@[simp] theorem State.freeTid_pending (s : State) (b : Source) (t : Tid) : (s.freeTid b t).pending = s.pending := rfl
@[simp] theorem State.freeTid_seq (s : State) (b : Source) (t : Tid) : (s.freeTid b t).seq = s.seq := rfl
@[simp] theorem State.freeTid_draws (s : State) (b : Source) (t : Tid) : (s.freeTid b t).draws = s.draws := rfl
@[simp] theorem State.freeTid_outbox (s : State) (b : Source) (t : Tid) : (s.freeTid b t).outbox = s.outbox := rfl
@[simp] theorem State.freeTid_emitted (s : State) (b : Source) (t : Tid) : (s.freeTid b t).emitted = s.emitted := rfl
@[simp] theorem State.freeTid_powered (s : State) (b : Source) (t : Tid) : (s.freeTid b t).powered = s.powered := rfl
@[simp] theorem State.freeTid_pins (s : State) (b : Source) (t : Tid) : (s.freeTid b t).pins = s.pins := rfl
@[simp] theorem State.freeTid_nv (s : State) (b : Source) (t : Tid) : (s.freeTid b t).nv = s.nv := rfl
@[simp] theorem State.freeTid_power (s : State) (b : Source) (t : Tid) : (s.freeTid b t).power = s.power := rfl
@[simp] theorem State.freeTid_wakeReset (s : State) (b : Source) (t : Tid) : (s.freeTid b t).wakeReset = s.wakeReset := rfl
@[simp] theorem State.freeTid_resetRec (s : State) (b : Source) (t : Tid) : (s.freeTid b t).resetRec = s.resetRec := rfl
@[simp] theorem State.freeTid_settings (s : State) (b : Source) (t : Tid) : (s.freeTid b t).settings = s.settings := rfl
@[simp] theorem State.freeTid_loadResult (s : State) (b : Source) (t : Tid) : (s.freeTid b t).loadResult = s.loadResult := rfl
@[simp] theorem State.freeTid_held (s : State) (b : Source) (t : Tid) : (s.freeTid b t).held = s.held := rfl
@[simp] theorem State.freeTid_awaiting (s : State) (b : Source) (t : Tid) : (s.freeTid b t).awaiting = s.awaiting := rfl
@[simp] theorem State.freeTid_notices (s : State) (b : Source) (t : Tid) : (s.freeTid b t).notices = s.notices := rfl
@[simp] theorem State.freeTid_path (s : State) (b : Source) (t : Tid) : (s.freeTid b t).path = s.path := rfl
@[simp] theorem State.freeTid_windows (s : State) (b : Source) (t : Tid) : (s.freeTid b t).windows = s.windows := rfl
@[simp] theorem State.freeTid_keys (s : State) (b : Source) (t : Tid) : (s.freeTid b t).keys = s.keys := rfl
@[simp] theorem State.freeTid_pwq (s : State) (b : Source) (t : Tid) : (s.freeTid b t).pwq = s.pwq := rfl
@[simp] theorem State.freeTid_tracker (s : State) (b : Source) (t : Tid) : (s.freeTid b t).tracker = s.tracker := rfl
@[simp] theorem State.freeTid_hits (s : State) (b : Source) (t : Tid) : (s.freeTid b t).hits = s.hits := rfl
@[simp] theorem State.freeTid_flushes (s : State) (b : Source) (t : Tid) : (s.freeTid b t).flushes = s.flushes := rfl
@[simp] theorem State.freeTid_lines (s : State) (b : Source) (t : Tid) : (s.freeTid b t).lines = s.lines := rfl
@[simp] theorem State.freeTid_mem (s : State) (b : Source) (t : Tid) : (s.freeTid b t).mem = s.mem := rfl
@[simp] theorem State.freeTid_pages (s : State) (b : Source) (t : Tid) : (s.freeTid b t).pages = s.pages := rfl
@[simp] theorem State.freeTid_nextPage (s : State) (b : Source) (t : Tid) : (s.freeTid b t).nextPage = s.nextPage := rfl
@[simp] theorem State.freeTid_accounts (s : State) (b : Source) (t : Tid) : (s.freeTid b t).accounts = s.accounts := rfl
@[simp] theorem State.freeTid_meter (s : State) (b : Source) (t : Tid) : (s.freeTid b t).meter = s.meter := rfl
@[simp] theorem State.freeTid_commit (s : State) (b : Source) (t : Tid) : (s.freeTid b t).commit = s.commit := rfl
@[simp] theorem State.freeTid_slots (s : State) (b : Source) (t : Tid) : (s.freeTid b t).slots = s.slots := rfl
@[simp] theorem State.freeTid_gauges (s : State) (b : Source) (t : Tid) : (s.freeTid b t).gauges = s.gauges := rfl
@[simp] theorem State.freeTid_carry (s : State) (b : Source) (t : Tid) : (s.freeTid b t).carry = s.carry := rfl
@[simp] theorem State.freeTid_scrub (s : State) (b : Source) (t : Tid) : (s.freeTid b t).scrub = s.scrub := rfl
------------------------------
In the entries above, one line contains "s.powered := rfl" and another contains "s.path := rfl". Reproduce exactly those two lines and the lines between them, nothing else.

**RESPONSE:**
@[simp] theorem State.freeTid_powered (s : State) (b : Source) (t : Tid) : (s.freeTid b t).powered = s.powered := rfl
@[simp] theorem State.freeTid_pins (s : State) (b : Source) (t : Tid) : (s.freeTid b t).pins = s.pins := rfl
@[simp] theorem State.freeTid_nv (s : State) (b : Source) (t : Tid) : (s.freeTid b t).nv = s.nv := rfl
@[simp] theorem State.freeTid_power (s : State) (b : Source) (t : Tid) : (s.freeTid b t).power = s.power := rfl
@[simp] theorem State.freeTid_wakeReset (s : State) (b : Source) (t : Tid) : (s.freeTid b t).wakeReset = s.wakeReset := rfl
@[simp] theorem State.freeTid_resetRec (s : State) (b : Source) (t : Tid) : (s.freeTid b t).resetRec = s.resetRec := rfl
@[simp] theorem State.freeTid_settings (s : State) (b : Source) (t : Tid) : (s.freeTid b t).settings = s.settings := rfl
@[simp] theorem State.freeTid_loadResult (s : State) (b : Source) (t : Tid) : (s.freeTid b t).loadResult = s.loadResult := rfl
@[simp] theorem State.freeTid_held (s : State) (b : Source) (t : Tid) : (s.freeTid b t).held = s.held := rfl
@[simp] theorem State.freeTid_awaiting (s : State) (b : Source) (t : Tid) : (s.freeTid b t).awaiting = s.awaiting := rfl
@[simp] theorem State.freeTid_notices (s : State) (b : Source) (t : Tid) : (s.freeTid b t).notices = s.notices := rfl
@[simp] theorem State.freeTid_path (s : State) (b : Source) (t : Tid) : (s.freeTid b t).path = s.path := rfl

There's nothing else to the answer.